- _WHAT IS BEING ASKED_
For the listing below, output exactly the lines from the line with "t).packets = s.packets := rfl" up to and including the line with "t).ctxMap = s.ctxMap := rfl", and no other lines.

+ + + + +

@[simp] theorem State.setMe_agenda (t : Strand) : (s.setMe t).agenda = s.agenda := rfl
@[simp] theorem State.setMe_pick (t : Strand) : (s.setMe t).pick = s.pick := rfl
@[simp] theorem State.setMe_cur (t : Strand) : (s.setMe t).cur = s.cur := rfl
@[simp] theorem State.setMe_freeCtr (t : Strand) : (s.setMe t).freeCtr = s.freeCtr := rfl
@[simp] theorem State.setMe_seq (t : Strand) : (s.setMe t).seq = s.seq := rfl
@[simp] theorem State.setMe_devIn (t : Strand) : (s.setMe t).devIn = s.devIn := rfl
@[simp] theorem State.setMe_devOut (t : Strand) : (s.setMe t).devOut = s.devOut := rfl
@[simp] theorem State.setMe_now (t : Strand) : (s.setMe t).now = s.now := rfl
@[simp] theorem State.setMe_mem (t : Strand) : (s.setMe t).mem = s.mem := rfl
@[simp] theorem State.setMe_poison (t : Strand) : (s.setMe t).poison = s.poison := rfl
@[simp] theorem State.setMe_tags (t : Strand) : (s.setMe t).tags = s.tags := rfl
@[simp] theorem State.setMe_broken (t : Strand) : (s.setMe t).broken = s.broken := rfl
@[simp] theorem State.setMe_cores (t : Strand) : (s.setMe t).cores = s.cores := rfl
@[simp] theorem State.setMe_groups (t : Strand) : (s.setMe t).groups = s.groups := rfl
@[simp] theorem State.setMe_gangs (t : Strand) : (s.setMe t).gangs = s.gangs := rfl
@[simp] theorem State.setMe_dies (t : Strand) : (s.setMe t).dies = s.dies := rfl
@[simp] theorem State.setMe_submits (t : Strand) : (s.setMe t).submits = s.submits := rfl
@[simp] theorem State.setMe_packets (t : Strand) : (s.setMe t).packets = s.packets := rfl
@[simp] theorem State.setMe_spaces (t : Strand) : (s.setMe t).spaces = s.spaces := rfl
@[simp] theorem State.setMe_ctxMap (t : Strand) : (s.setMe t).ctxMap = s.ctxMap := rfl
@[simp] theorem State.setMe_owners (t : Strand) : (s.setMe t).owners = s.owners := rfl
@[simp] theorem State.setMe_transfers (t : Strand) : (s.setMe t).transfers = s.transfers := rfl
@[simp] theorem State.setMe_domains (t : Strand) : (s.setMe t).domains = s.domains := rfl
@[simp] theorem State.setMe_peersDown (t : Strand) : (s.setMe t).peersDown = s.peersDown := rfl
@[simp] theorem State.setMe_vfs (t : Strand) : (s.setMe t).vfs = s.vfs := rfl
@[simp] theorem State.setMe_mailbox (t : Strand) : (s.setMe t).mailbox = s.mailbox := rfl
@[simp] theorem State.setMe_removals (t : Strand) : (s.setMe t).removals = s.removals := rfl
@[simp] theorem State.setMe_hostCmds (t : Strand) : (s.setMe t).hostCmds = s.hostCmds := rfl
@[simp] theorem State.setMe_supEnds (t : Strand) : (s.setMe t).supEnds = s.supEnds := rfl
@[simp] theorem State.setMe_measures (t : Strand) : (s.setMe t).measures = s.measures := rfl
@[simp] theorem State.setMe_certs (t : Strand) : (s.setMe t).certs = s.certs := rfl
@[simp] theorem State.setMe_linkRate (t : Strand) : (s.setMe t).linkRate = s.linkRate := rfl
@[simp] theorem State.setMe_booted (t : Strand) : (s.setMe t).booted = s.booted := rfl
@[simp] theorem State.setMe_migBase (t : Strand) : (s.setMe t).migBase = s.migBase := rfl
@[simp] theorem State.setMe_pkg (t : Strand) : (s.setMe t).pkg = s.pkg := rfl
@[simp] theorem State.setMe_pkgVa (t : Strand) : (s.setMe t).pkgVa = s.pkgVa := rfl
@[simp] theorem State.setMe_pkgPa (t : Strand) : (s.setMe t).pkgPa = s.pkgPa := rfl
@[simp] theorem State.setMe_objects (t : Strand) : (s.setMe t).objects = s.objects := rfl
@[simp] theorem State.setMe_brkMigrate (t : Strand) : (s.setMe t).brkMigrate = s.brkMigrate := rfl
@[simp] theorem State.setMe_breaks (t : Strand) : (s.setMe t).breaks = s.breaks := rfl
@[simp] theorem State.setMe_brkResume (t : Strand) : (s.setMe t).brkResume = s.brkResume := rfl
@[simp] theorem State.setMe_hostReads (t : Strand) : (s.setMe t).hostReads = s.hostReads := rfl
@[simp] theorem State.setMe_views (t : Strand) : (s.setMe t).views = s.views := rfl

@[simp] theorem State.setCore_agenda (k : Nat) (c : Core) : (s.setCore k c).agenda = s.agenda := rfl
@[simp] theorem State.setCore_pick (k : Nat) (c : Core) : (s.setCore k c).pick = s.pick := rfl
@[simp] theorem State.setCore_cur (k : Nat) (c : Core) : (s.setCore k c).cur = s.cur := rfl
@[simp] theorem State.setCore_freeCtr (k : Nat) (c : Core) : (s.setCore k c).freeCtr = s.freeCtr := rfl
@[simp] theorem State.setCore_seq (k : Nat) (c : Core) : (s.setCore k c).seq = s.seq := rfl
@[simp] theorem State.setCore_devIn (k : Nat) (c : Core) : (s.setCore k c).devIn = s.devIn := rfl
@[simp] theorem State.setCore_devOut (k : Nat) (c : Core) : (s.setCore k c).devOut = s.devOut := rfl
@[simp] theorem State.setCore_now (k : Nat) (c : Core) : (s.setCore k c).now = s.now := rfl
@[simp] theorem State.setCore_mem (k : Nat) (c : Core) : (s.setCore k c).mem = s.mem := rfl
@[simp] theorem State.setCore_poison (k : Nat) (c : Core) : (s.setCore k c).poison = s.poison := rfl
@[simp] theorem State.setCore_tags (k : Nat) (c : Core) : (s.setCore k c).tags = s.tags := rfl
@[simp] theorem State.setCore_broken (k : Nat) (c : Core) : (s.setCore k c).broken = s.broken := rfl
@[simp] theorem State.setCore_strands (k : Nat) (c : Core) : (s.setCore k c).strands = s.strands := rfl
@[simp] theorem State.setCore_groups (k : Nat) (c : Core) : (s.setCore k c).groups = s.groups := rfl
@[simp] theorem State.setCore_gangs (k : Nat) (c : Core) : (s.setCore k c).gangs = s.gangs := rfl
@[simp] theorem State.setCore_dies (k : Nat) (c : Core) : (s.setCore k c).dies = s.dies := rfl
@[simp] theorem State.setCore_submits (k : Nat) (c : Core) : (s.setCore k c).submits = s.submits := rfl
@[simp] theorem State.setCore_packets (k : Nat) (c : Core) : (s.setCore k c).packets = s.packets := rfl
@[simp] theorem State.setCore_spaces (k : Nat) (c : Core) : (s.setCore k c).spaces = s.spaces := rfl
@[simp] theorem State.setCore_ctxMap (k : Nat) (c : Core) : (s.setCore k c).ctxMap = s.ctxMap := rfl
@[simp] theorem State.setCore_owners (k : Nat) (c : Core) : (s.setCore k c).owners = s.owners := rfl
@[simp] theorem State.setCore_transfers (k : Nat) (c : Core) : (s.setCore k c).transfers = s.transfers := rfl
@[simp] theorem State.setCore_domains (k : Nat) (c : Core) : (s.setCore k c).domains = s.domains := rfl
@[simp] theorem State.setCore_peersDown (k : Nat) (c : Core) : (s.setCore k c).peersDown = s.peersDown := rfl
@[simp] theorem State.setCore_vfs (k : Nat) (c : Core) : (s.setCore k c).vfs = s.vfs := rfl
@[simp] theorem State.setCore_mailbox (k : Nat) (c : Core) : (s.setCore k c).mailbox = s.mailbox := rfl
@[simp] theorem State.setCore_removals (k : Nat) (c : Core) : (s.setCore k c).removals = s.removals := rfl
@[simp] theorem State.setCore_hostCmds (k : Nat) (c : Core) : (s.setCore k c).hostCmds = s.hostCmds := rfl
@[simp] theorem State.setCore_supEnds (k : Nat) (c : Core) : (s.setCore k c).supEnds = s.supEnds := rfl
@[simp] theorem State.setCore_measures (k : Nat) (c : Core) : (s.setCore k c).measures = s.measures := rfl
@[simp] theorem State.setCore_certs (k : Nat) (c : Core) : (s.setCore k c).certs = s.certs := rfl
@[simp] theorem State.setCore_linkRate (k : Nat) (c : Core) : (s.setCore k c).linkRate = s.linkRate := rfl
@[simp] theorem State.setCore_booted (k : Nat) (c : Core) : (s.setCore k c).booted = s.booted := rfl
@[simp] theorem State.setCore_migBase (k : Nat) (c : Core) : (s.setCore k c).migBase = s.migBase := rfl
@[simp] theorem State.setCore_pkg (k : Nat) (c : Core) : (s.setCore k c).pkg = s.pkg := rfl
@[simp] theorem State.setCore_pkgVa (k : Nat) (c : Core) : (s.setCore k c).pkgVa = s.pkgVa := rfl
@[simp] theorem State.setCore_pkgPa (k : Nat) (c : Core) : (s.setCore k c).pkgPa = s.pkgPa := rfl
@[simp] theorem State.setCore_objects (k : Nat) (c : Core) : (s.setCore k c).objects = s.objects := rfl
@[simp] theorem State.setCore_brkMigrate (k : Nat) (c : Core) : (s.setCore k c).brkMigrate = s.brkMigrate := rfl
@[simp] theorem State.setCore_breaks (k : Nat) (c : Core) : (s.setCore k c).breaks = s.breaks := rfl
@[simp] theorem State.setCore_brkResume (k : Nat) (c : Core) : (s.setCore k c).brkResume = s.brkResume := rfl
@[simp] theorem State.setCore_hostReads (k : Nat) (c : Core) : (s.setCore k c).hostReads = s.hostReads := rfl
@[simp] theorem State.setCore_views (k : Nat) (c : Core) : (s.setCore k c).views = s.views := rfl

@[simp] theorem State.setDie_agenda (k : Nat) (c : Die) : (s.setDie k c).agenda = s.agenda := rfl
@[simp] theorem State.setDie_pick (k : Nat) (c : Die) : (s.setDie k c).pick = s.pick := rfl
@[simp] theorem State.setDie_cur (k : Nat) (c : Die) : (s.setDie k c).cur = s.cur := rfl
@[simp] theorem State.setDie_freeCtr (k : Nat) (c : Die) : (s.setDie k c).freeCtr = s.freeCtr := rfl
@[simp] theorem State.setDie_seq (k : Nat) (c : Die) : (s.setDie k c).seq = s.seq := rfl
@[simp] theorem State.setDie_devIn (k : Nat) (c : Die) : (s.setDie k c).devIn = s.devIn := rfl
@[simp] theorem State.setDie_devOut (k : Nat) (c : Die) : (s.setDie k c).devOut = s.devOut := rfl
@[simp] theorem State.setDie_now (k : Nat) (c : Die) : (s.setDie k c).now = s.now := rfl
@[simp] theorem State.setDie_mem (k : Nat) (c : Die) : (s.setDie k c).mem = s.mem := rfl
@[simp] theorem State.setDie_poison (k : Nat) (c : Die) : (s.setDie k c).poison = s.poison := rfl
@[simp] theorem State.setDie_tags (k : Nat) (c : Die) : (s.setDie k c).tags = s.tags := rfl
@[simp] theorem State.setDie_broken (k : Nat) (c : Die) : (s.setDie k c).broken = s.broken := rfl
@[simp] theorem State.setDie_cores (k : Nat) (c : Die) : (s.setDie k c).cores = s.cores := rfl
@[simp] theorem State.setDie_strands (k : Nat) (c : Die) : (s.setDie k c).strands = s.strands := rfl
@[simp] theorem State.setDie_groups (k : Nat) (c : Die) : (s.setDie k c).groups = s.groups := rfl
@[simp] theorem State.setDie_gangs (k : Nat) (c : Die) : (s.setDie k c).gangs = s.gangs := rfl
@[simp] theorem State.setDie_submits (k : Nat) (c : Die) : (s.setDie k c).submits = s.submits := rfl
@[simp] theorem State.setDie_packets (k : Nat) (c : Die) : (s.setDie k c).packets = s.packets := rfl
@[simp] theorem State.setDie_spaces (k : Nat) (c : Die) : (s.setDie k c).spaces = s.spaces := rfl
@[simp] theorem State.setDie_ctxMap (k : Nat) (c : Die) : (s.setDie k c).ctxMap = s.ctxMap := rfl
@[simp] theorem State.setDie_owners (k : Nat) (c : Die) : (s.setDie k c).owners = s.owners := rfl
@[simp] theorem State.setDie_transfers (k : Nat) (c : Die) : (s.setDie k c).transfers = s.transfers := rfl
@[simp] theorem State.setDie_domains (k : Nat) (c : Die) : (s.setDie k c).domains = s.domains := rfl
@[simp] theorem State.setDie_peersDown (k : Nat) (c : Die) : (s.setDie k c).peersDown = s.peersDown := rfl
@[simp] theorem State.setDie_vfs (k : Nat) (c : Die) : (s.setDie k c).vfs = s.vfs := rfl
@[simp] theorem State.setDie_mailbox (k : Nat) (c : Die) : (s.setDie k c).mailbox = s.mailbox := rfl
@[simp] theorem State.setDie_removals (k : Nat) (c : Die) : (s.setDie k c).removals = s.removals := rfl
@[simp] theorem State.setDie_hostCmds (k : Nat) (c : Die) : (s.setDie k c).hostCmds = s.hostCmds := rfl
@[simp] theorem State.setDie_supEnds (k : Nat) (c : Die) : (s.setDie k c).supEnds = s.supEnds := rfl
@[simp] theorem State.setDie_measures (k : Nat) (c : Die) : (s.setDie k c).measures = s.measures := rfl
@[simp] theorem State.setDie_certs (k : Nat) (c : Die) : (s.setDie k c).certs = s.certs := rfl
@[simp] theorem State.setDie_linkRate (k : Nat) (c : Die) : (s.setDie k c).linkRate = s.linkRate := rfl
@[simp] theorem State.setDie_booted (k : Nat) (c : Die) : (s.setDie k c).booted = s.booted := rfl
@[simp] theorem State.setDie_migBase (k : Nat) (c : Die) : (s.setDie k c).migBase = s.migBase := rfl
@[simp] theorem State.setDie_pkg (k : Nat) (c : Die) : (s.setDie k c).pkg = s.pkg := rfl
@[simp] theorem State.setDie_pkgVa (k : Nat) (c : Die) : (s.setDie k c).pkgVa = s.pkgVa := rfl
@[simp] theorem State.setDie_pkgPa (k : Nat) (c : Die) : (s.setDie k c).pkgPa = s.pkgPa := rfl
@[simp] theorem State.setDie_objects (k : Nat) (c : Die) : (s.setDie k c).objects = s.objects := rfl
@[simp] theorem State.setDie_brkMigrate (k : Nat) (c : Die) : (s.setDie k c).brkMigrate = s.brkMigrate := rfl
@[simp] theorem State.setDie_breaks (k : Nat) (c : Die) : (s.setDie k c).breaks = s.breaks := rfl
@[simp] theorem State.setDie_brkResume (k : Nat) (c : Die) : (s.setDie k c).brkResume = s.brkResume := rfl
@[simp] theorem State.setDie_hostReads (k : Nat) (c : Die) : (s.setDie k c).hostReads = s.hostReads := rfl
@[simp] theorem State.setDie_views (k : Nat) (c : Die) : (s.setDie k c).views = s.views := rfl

+ + + + +

- _RESULT_
@[simp] theorem State.setMe_packets (t : Strand) : (s.setMe t).packets = s.packets := rfl
@[simp] theorem State.setMe_spaces (t : Strand) : (s.setMe t).spaces = s.spaces := rfl
@[simp] theorem State.setMe_ctxMap (t : Strand) : (s.setMe t).ctxMap = s.ctxMap := rfl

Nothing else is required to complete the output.